MakeCsvDataFrame to convert from .csv to root file

For the question1; is it mandatory to recompile root to have the chunk option?
( I am not allowed to recompile root…)

No, the chunk option should already be available, my patch is only a performance optimization.

Thanks enrico for your answer
I adapted my pgm to build an exe

But when I run it , it crashes
vinchon-thi@cadux-login01:/CADUX-DESTO/SDOS/vg2022/Van_Gogh_22g/DAQ/Ron35/UNFILTERED$ ./exe*/CSV_to_root_viaRDF
avt appel CSV_to_root_viaRDF()
apres MakeCsvDataFrame
*** Error in `./execLinux64/CSV_to_root_viaRDF’: free(): invalid pointer: 0x0000000004789e98 ***

I do not understand from where come this invalid pointer…

See below the pgm

*’’#include “Riostream.h”
#include “TString.h”
#include “TFile.h”
#include “TTree.h”
#include “TCanvas.h”
#include “/soft/root/6.22.08/include/ROOT/RDataFrame.hxx”
#include “/soft/root/6.22.08/include/ROOT/RCsvDS.hxx”
#include “TSystem.h”****int CSV_to_root_viaRDF()
{
ROOT::EnableImplicitMT();
// Let’s first create a RDF that will read from the CSV file.

auto df = ROOT::RDF::MakeCsvDataFrame(“Data_CH6@DT5730S_10548_Ron35.csv”);***
std::cout << “apres MakeCsvDataFrame”<<std::endl;
df.Snapshot(“myTree”, “Data_CH6@DT5730S_10548_Ron35.root”);***

std::cout << “apres Snapshot”<<std::endl;
return 0;
}
int main( int argc, char* argv[] )
{
std::cout<< “avt appel CSV_to_root_viaRDF()”<<std::endl;
CSV_to_root_viaRDF();***
std::cout<< “apres appel CSV_to_root_viaRDF()”<<std::endl;

}

ROOT::RDF::MakeCsvDataFrame(“Data_CH6@DT5730S_10548_Ron35.csv”); should be ROOT::RDF::MakeCsvDataFrame("Data_CH6@DT5730S_10548_Ron35.csv", true, ';', 1000000); as discussed above, other than that I don’t see any problems.

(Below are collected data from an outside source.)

/-! ## The masked write and the flags, bit by bit -/

theorem maskedWrite_getLsbD (old v m : Word) {i : Nat} (hi : i < 32) :
    (maskedWrite old v m).getLsbD i = if m.getLsbD i then v.getLsbD i else old.getLsbD i := by
  unfold maskedWrite
  rw [BitVec.getLsbD_or, BitVec.getLsbD_and, BitVec.getLsbD_and, BitVec.getLsbD_not]
  cases h : m.getLsbD i <;> simp [hi, -BitVec.getLsbD_eq_getElem]

/-- Under the full mask the new word is stored whole (R120). -/
theorem maskedWrite_full (old v : Word) : maskedWrite old v 0xFFFFFFFF#32 = v := by
  apply BitVec.eq_of_getLsbD_eq
  intro i hi
  have h : (BitVec.allOnes 32).getLsbD i = true := by
    rw [BitVec.getLsbD_allOnes, decide_eq_true hi]
  exact (maskedWrite_getLsbD old v (BitVec.allOnes 32) hi).trans (if_pos h)

theorem flagBit_lt (b : FlagBits) (f : Flag) : flagBit b f < 32 := by
  cases f <;> exact Fin.isLt _

/-- The flags in the order of the table of R27. -/
def Flag.all : List Flag :=
  [.halt, .broke, .sstep, .intrOnBreak, .sig 0, .sig 1, .sig 2, .sig 3, .sig 4, .sig 5, .sig 6,
    .sig 7]

theorem Flag.mem_all (f : Flag) : f ∈ Flag.all := by
  cases f with
  | sig n => fin_cases n <;> simp [Flag.all]
  | _ => simp [Flag.all]

/-- Two flags never share a bit (D4). -/
theorem flagBit_injective (b : FlagBits) {f g : Flag} (h : flagBit b f = flagBit b g) : f = g := by
  have hd : (Flag.all.map (flagBit b)).Nodup := by
    have := b.distinct.map (f := Fin.val) Fin.val_injective
    simpa [toList_eight, Flag.all, flagBit] using this
  exact List.inj_on_of_nodup_map hd f.mem_all g.mem_all h

theorem flagMask_getLsbD (b : FlagBits) (f : Flag) {i : Nat} (hi : i < 32) :
    (flagMask b f).getLsbD i = decide (i = flagBit b f) := by
  rw [flagMask, BitVec.getLsbD_ofNat, Nat.testBit_two_pow]
  simp [hi, eq_comm]

theorem setFlagIn_getLsbD (b : FlagBits) (f : Flag) (st : Word) {i : Nat} (hi : i < 32) :
    (setFlagIn b f st).getLsbD i = if i = flagBit b f then true else st.getLsbD i := by
  rw [setFlagIn, BitVec.getLsbD_or, flagMask_getLsbD b f hi]
  by_cases h : i = flagBit b f <;> simp [h]

theorem clearFlagIn_getLsbD (b : FlagBits) (f : Flag) (st : Word) {i : Nat} (hi : i < 32) :
    (clearFlagIn b f st).getLsbD i = if i = flagBit b f then false else st.getLsbD i := by
  rw [clearFlagIn, BitVec.getLsbD_and, BitVec.getLsbD_not, flagMask_getLsbD b f hi]
  by_cases h : i = flagBit b f <;> simp [h, hi]

/-- A bit of STATUS after the clear pass: it stays unless a present command clears its flag. -/
theorem clearPass_getLsbD (p : Config) (w st : Word) {i : Nat} (hi : i < 32) :
    (clearPass p w st).getLsbD i = (st.getLsbD i && !(Command.all.any fun c =>
      c.present p.cmdBits w && (clearedBy c).any fun f => flagBit p.flagBits f == i)) := by
  unfold clearPass
  generalize Command.all = cs
  induction cs generalizing st with
  | nil => simp
  | cons c cs ih =>
    rw [List.foldl_cons, ih, List.any_cons]
    unfold clearStep
    cases clearedBy c with
    | none => simp
    | some f =>
      cases hp : c.present p.cmdBits w
      · simp
      · dsimp only
        rw [if_pos rfl, clearFlagIn_getLsbD _ f st hi]
        by_cases h : i = flagBit p.flagBits f
        · simp [h]
        · have h' : (flagBit p.flagBits f == i) = false := beq_false_of_ne (Ne.symm h)
          simp [h, h']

I can run execute this program on a CSV file like yours and it works:

#include "ROOT/RCsvDS.hxx"
#include "ROOT/RDataFrame.hxx"
#include "Riostream.h"
#include "TCanvas.h"
#include "TFile.h"
#include "TString.h"
#include "TSystem.h"
#include "TTree.h"

int CSV_to_root_viaRDF() {
  ROOT::EnableImplicitMT();
  // Let’s first create a RDF that will read from the CSV file.
  auto df = ROOT::RDF::MakeCsvDataFrame("./large_body.csv", true, ';', 1000000);
  std::cout << "apres MakeCsvDataFrame" << std::endl;
  df.Snapshot("myTree", "out.root");
  std::cout << "apres Snapshot" << std::endl;
  return 0;
}

int main(int argc, char *argv[]) {
  std::cout << "avt appel CSV_to_root_viaRDF()" << std::endl;
  CSV_to_root_viaRDF();
  std::cout << "apres appel CSV_to_root_viaRDF()" << std::endl;
}

Maybe the worker is just running out of memory because of the lack of chunking?
Enrico

If I add the chunk argument as you proposed I get a warning at compilation ( and the same crash after…)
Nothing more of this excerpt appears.